Today is 22 days in a row of writing a blog post a day. Common wisdom, rarely right, says it takes 21 days for form a new habit but things aren’t that easy. The honeymoon phase of a new habit is often short and seems to get shorter as we find our attention divided more and more. We expect things to be easy and when we hit a rough patch where the desire seems to wane, it’s easy to stray from the old and go in search of the new and appealing. Even while writing those 87 words, my attention drifted off onto what felt like 100 different things. There are nights when the words are easy and seem to just naturally fit (luckily, I don’t have an editor to please). But often, the writing (or the drawing or the practicing or whatever it is that we want to do) is difficult. At these times, it’s good to have a streak or a goal to work towards as it makes it easier to participate in the habit or action.
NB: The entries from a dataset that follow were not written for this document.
-- ==== Sys2Proof/Certificates/Slice0/Obligations.lean ====
section
/-! DEFINITION. The statements for the provers. Each docstring names the rules of spec/ it comes from. -/

open Sys2Proof Sys2Proof.Machine

/-! ### Encodings (30_encoding.md) -/

/-- Every well-formed instruction is read back from its encoding (R71 to R74, R81 to R87). -/
def Obligations.EncodeThenDecode : Prop :=
  ∀ i : Instr, wellFormed i = true → decode (encode i) = .ok i

/-- A token is read off the front of the stream, and what follows it is left (R71 to R74, R78). -/
def Obligations.TokenReadOffTheStream : Prop :=
  (∀ rest, decodeToken true (tokenBits .streamVersion ++ rest) = .ok (.streamVersion, rest)) ∧
  (∀ c rest, c ≠ ESC → decodeToken false (tokenBits (.streamSym c) ++ rest) = .ok (.streamSym c, rest)) ∧
  (∀ l rest, decodeToken false (tokenBits (.streamEsc l) ++ rest) = .ok (.streamEsc l, rest)) ∧
  (∀ rest, isPadTail rest = true →
    decodeToken false (tokenBits .streamPadEsc ++ rest) = .ok (.streamPadEsc, []))

/-- R86: a word decodes by the row it selects, whatever the order of the rows; no word selects two; a word that selects
none is illegal. -/
def Obligations.DecodeFollowsTheSelectedRow : Prop :=
  ∀ w : CmdWord,
    (∀ r ∈ commandRows, r.selects w = true → decodeWord w = .ok (r.build w)) ∧
    (∀ q ∈ commandRows, ∀ r ∈ commandRows, q.selects w = true → r.selects w = true → q.pattern = r.pattern) ∧
    ((∀ r ∈ commandRows, r.selects w = false) → ∃ e, decodeWord w = .error e)

/-- R85: which words are illegal, and what an illegal word does. -/
def Obligations.IllegalWords : Prop :=
  (∀ w : CmdWord, (∃ e, decodeWord w = .error e) ↔
    (opField w).toNat = 0 ∨ 0x12 ≤ (opField w).toNat ∨ rsvField w ≠ 0#2 ∨
    (selField w = .racc ∧ 4 ≤ (opField w).toNat) ∨
    ((opField w).toNat = 1 ∧ 2 ≤ (imm8Field w).toNat) ∨
    ((opField w).toNat ∈ [2, 3, 6, 7, 8, 11, 12, 13, 14, 15, 16, 17] ∧ imm8Field w ≠ 0#8)) ∧
  (∀ w : CmdWord, w &&& 0xFF00#16 = 0x2000#16 → decodeWord w = .ok (.wrWrite5 (w.setWidth 5))) ∧
  (∀ (w : CmdWord) (e : Illegal) (s : State), decodeWord w = .error e →
    runWord w s = .next (if s.phase = .error then { s with resp := ⟨.error, s.err.code.setWidth 8⟩ }
      else { s with err := ⟨6#3, 0#1, 0#8⟩, phase := .error, resp := ⟨.error, 6#8⟩ }))

/-- Words written out from R81 and R84, and tokens written out from R71 to R74, decode to what they stand for (R88,
95_test_vectors.md 3.1). -/
def Obligations.WordsOfTheSpecDecode : Prop :=
  decodeWord 0x0801#16 = .ok (.accPush .wacc true) ∧ decodeWord 0x0C00#16 = .ok (.accPush .racc false) ∧
  decodeWord 0x1400#16 = .ok (.accIsFull .racc) ∧ decodeWord 0x201F#16 = .ok (.wrWrite5 31#5) ∧
  decodeWord 0x20E2#16 = .ok (.wrWrite5 2#5) ∧ decodeWord 0x2841#16 = .ok (.wrWrite8 0x41#8) ∧
  decodeWord 0x3000#16 = .ok .wrFlush ∧ decodeWord 0x3800#16 = .ok .rdRead5 ∧
  decodeWord 0x48C3#16 = .ok (.tblEncode 0xC3#8) ∧ decodeWord 0x501F#16 = .ok (.tblDecode 31#8) ∧
  decodeWord 0x6800#16 = .ok .cPass ∧ decodeWord 0x8000#16 = .ok .dPass ∧ decodeWord 0x8800#16 = .ok .ctlIdle ∧
  decode (.token true [false, false, false, false, true]) = .ok .streamVersion ∧
  decode (.token false [false, false, true, true, false]) = .ok (.streamSym 6#5) ∧
  decode (.token false [true, true, true, true, true, false, true, false, false, true, false, false, false]) =
    .ok (.streamEsc 0x48#8) ∧
  decode (.token false [true, true, true, true, true, false, false]) = .ok .streamPadEsc

/-- R54: stream bit i is in stream byte i div 8, at bit position 7 - (i mod 8). -/
def Obligations.StreamBitPositions : Prop :=
  ∀ (bs : List Bool) (i : Nat), i < 8 * (wholeBytes bs).length →
    ((wholeBytes bs)[i / 8]?).map (fun B => B.getLsbD (7 - i % 8)) = bs[i]?

/-- R77: the length of a compressed stream, in bits before the terminal part and in bytes. -/
def Obligations.CompressedLength : Prop :=
  ∀ (p : Params) (xs : List Byte),
    (dataBits p xs).length = 5 + 5 * xs.length + 8 * escapedCount p xs ∧
    (compressed p xs).length = (5 + 5 * xs.length + 8 * escapedCount p xs + 7) / 8 ∧
    ∀ k, k = (dataBits p xs).length % 8 → 1 ≤ k → k ≤ 3 → k + 5 ≤ 8

/-! ### One step of the machine -/

/-- One step (00_scope.md R16, 70_reset_and_hazards.md R262). An offered word that decodes runs its command with the event
taken, and RESP is returned: it joins the responses. An offered word that is illegal raises IllegalCommand(0), or in
PHASE = ERROR is ignored (30_encoding.md R85, 60_exceptions.md R236, R242), and RESP is returned. With a reset that cuts the
command off the registers take their reset values and no response is returned (R260, log 6). Where a command does not end,
neither does the step. With no event the block is at rest (60_exceptions.md R247, log 8). -/
def Obligations.StepRunsTheDecodedCommand : Prop :=
  ∀ (s : State) (w : CmdWord) (rest : List HostEvent),
    (s.host.events = [] → step s = .next s) ∧
    (s.host.events = .command w :: rest → ∀ i, decode (.command w) = .ok i →
      step s =
        (match exec i { s with host := { s.host with events := rest, resetAfter := none } } with
         | .next t => .next { t with host := { t.host with resps := t.host.resps ++ [t.resp] } }
         | .fault f => .fault f
         | .refused r => .refused r)) ∧
    (s.host.events = .command w :: rest → ∀ e, decode (.command w) = .error e →
      step s = .next (if s.phase = .error then { s with
          resp := ⟨.error, s.err.code.setWidth 8⟩
          host := { s.host with
            events := rest, resetAfter := none, resps := s.host.resps ++ [⟨.error, s.err.code.setWidth 8⟩] } }
        else { s with
          err := ⟨6#3, 0#1, 0#8⟩, phase := .error, resp := ⟨.error, 6#8⟩
          host := { s.host with events := rest, resetAfter := none, resps := s.host.resps ++ [⟨.error, 6#8⟩] } })) ∧
    (∀ n, s.host.events = .commandCutByReset w n :: rest → ∀ i, decode (.command w) = .ok i →
      step s =
        (match exec i { s with host := { s.host with events := rest, resetAfter := some n } } with
         | .next t => .next { t with
             wacc := ⟨0#8, 0⟩, racc := ⟨0#8, 0⟩, phase := .idle, err := ⟨0#3, 0#1, 0#8⟩, resp := ⟨.ok, 0#8⟩
             host := { t.host with resetAfter := none } }
         | .fault f => .fault f
         | .refused r => .refused r)) ∧
    (∀ n, s.host.events = .commandCutByReset w n :: rest → ∀ e, decode (.command w) = .error e →
      step s = .next { s with
        wacc := ⟨0#8, 0⟩, racc := ⟨0#8, 0⟩, phase := .idle, err := ⟨0#3, 0#1, 0#8⟩, resp := ⟨.ok, 0#8⟩
        host := { s.host with events := rest, resetAfter := none } })

/-- D.BEGIN and D.STEP run the token they read off the stream (44_pipeline.md R200 to R203; the model's choice of what a
token's own meaning is, log 7). -/
def Obligations.DecompressorRunsTheTokenItReads : Prop :=
  (∀ s t, legal .begin s.phase = true → Reads 5 (clearErrorAndAccs s) VERSION t → HostWaits s →
    exec .dBegin s = exec .streamVersion t) ∧
  (∀ s t c, s.phase = .decompress → Reads 5 s c t → HostWaits s → c ≠ ESC → exec .dStep s = exec (.streamSym c) t) ∧
  (∀ s t u l, s.phase = .decompress → Reads 5 s ESC t → Reads 8 t l u → HostWaits s →
    exec .dStep s = exec (.streamEsc l) u) ∧
  (∀ s t rest, s.phase = .decompress → Reads 5 s ESC t → HostWaits s → t.racc.count.val < 8 →
    NextPull t .endOfStream rest →
    exec .dStep s = exec .streamPadEsc (t.setHost (afterPull .endOfStream rest t.host)))

/-! ### Reset (10_state.md R35, 70_reset_and_hazards.md R260) -/

/-- R35: every register's value at reset; reset between commands gives it and keeps the ROMs. -/
def Obligations.ResetValues : Prop :=
  State.reset.wacc = ⟨0#8, 0⟩ ∧ State.reset.racc = ⟨0#8, 0⟩ ∧ State.reset.phase = .idle ∧
  State.reset.err = ⟨0#3, 0#1, 0#8⟩ ∧ State.reset.resp = ⟨.ok, 0#8⟩ ∧ statusWord State.reset = 0#16 ∧
  ∀ (s : State) (rest : List HostEvent), s.host.events = .reset :: rest →
    step s = .next { State.reset with
      params := s.params, host := { s.host with events := rest, resetAfter := none } }

/-- Reset between commands and during one (R260): the reset state, no response, and the pulls and pushes done so far kept: the
first n of the command's, for every n. That the host names n in an event is the model's choice of form (log 6). A command
that does not end has its own statements, `ResetEndsAPassThatNeverEnds` and `ResetEndsAWaitForASilentHost`. -/
def Obligations.ResetCutsTheCommandOff : Prop :=
  (∀ (s : State) (rest : List HostEvent), s.host.events = .reset :: rest →
    step s = .next { s with
      wacc := BitAcc.empty, racc := BitAcc.empty, phase := .idle, err := ⟨0#3, 0#1, 0#8⟩, resp := ⟨.ok, 0#8⟩,
      host := { s.host with events := rest, resetAfter := none } }) ∧
  ∀ (s t : State) (w : CmdWord) (rest : List HostEvent) (n : Nat),
    s.host.events = .command w :: rest → step s = .next t →
    ∃ u, step { s with host := { s.host with events := .commandCutByReset w n :: rest } } = .next u ∧
      u.wacc = BitAcc.empty ∧ u.racc = BitAcc.empty ∧ u.phase = .idle ∧ u.err = ⟨0#3, 0#1, 0#8⟩ ∧ u.resp = ⟨.ok, 0#8⟩ ∧
      u.params = s.params ∧ u.host.events = rest ∧ u.host.resps = s.host.resps ∧
      u.host.trace = t.host.trace.take (s.host.trace.length + n) ∧
      u.host.src = dropAnswers (pullCount (u.host.trace.drop s.host.trace.length)) s.host.src ∧
      u.host.snk = dropAnswers (pushCount (u.host.trace.drop s.host.trace.length)) s.host.snk

/-- A reset ends a pass that would never end, after any number of its pulls and pushes (R260, R271; the form of the cut and
the fault's name are the model's, logs 5 and 6). -/
def Obligations.ResetEndsAPassThatNeverEnds : Prop :=
  ∀ (s : State) (w : CmdWord) (rest : List HostEvent) (n : Nat),
    s.host.events = .command w :: rest → step s = .fault .passNeverEnds →
    ∃ u, step { s with host := { s.host with events := .commandCutByReset w n :: rest } } = .next u ∧
      u.wacc = BitAcc.empty ∧ u.racc = BitAcc.empty ∧ u.phase = .idle ∧ u.err = ⟨0#3, 0#1, 0#8⟩ ∧ u.resp = ⟨.ok, 0#8⟩ ∧
      u.host.resps = s.host.resps ∧ u.host.trace.length = s.host.trace.length + n

/-- A reset ends a wait for a host that never answers, and nothing else does (R260, 60_exceptions.md R243,
93_implementation_defined.md I12; the form of the cut and the fault's name are the model's, logs 4 and 6): for the pulls and
pushes `es` the host did answer, the reset may come after any number of them, the last one among them; a reset that would
come only after more answers never comes. -/
def Obligations.ResetEndsAWaitForASilentHost : Prop :=
  ∀ (s : State) (w : CmdWord) (rest : List HostEvent), s.host.events = .command w :: rest →
    step s = .fault .hostSilent →
    ∃ es : List IoEvent,
      (∀ n, n ≤ es.length →
        ∃ u, step { s with host := { s.host with events := .commandCutByReset w n :: rest } } = .next u ∧
          u.wacc = BitAcc.empty ∧ u.racc = BitAcc.empty ∧ u.phase = .idle ∧ u.err = ⟨0#3, 0#1, 0#8⟩ ∧
          u.resp = ⟨.ok, 0#8⟩ ∧ u.params = s.params ∧ u.host.events = rest ∧ u.host.resps = s.host.resps ∧
          u.host.trace = s.host.trace ++ es.take n) ∧
      ∀ n, es.length < n →
        step { s with host := { s.host with events := .commandCutByReset w n :: rest } } = .fault .hostSilent

/-! ### Errors and the phase guard (60_exceptions.md) -/

/-- R233: what a raise writes, and that it writes nothing else; no later line of the command runs. The kinds' codes are those
of R230. -/
def Obligations.RaiseWritesErrPhaseResp : Prop :=
  ∀ (e : Raised) (s : State),
    settle (.raised e s) = .next { s with
      err := ⟨errCode e.kind, if e.kind = .io then e.iodir else 0#1, e.info⟩
      phase := .error
      resp := ⟨.error, (errCode e.kind).setWidth 8⟩ } ∧
    (∀ later : Unit → State → Run Unit, settle (andThen (.raised e s) later) = settle (.raised e s)) ∧
    errCode .unsupportedCharacter = 1#3 ∧ errCode .invalidFormatVersion = 2#3 ∧ errCode .unknownCode = 3#3 ∧
    errCode .unexpectedEndOfStream = 4#3 ∧ errCode .io = 5#3 ∧ errCode .illegalCommand = 6#3

/-- R237 and R240: which commands are legal in which phase, and what one that is not does: ignored in ERROR (R242),
IllegalCommand(1) elsewhere. -/
def Obligations.PhaseGuard : Prop :=
  (∀ p, legal .raw p = decide (p = .idle)) ∧ (∀ p, legal .table p = true) ∧
  (∀ p, legal .begin p = decide (p = .idle ∨ p = .done ∨ p = .error)) ∧
  (∀ p, legal .cStep p = decide (p = .compress)) ∧ (∀ p, legal .dStep p = decide (p = .decompress)) ∧
  (∀ p, legal .idle p = true) ∧
  ∀ (i : Instr) (g : Group) (s : State), groupOf i = some g → legal g s.phase = false →
    exec i s = .next (if s.phase = .error then { s with resp := ⟨.error, s.err.code.setWidth 8⟩ }
      else { s with err := ⟨6#3, 0#1, 1#8⟩, phase := .error, resp := ⟨.error, 6#8⟩ })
Tonight, on day 22, I didn’t have much desire to write. At any other normal time, nothing would have been put into words. But because I have an extrinsic motivator, I sat down to write this post. Creating is difficult and much of what I create isn’t that amazing. But the alternative is doing nothing, remaining a consumer (of information, of goods, of services, of life). Ideally, we begin to find motivation intrinsically over time, the habit or the action becoming interesting for its own sake. These are the principles of the excellent book Flow. People who are happy seem to have an ability to find joy just in doing a particular thing without concern for what extrinsic factors might be at play. Writing because it feels good and because it helps my thinking enables me to write longer and with more consistency than writing hoping someone will read it and like it.
But intrinsic motivation is difficult. Changing how we think, behave and react to stimuli is a hard process, one that requires constant vigilance. One tip from the Forbes link above is to step back and try to think of what you would feel if you didn’t perform the habit versus how you will feel if you do. Slowly over time, that can turn into intrinsic motivation and reward as you condition yourself. There are many days when I don’t want to work out but I know how much better I feel after I do (well, most workouts anyway. There are some that I do only for the badge of honor in completing them but we’ll talk about them another day.) I know that after I finish this post, I will feel much better than if I had let The Blerch win. That’s one simple way to keep the habit going, any habit you choose. Step back and remember what it feels like to finish something.
Day 22 was one that was hard to get done. I’m glad I did it. Maybe day 23 will be easier. But if it isn’t, I’ll still write.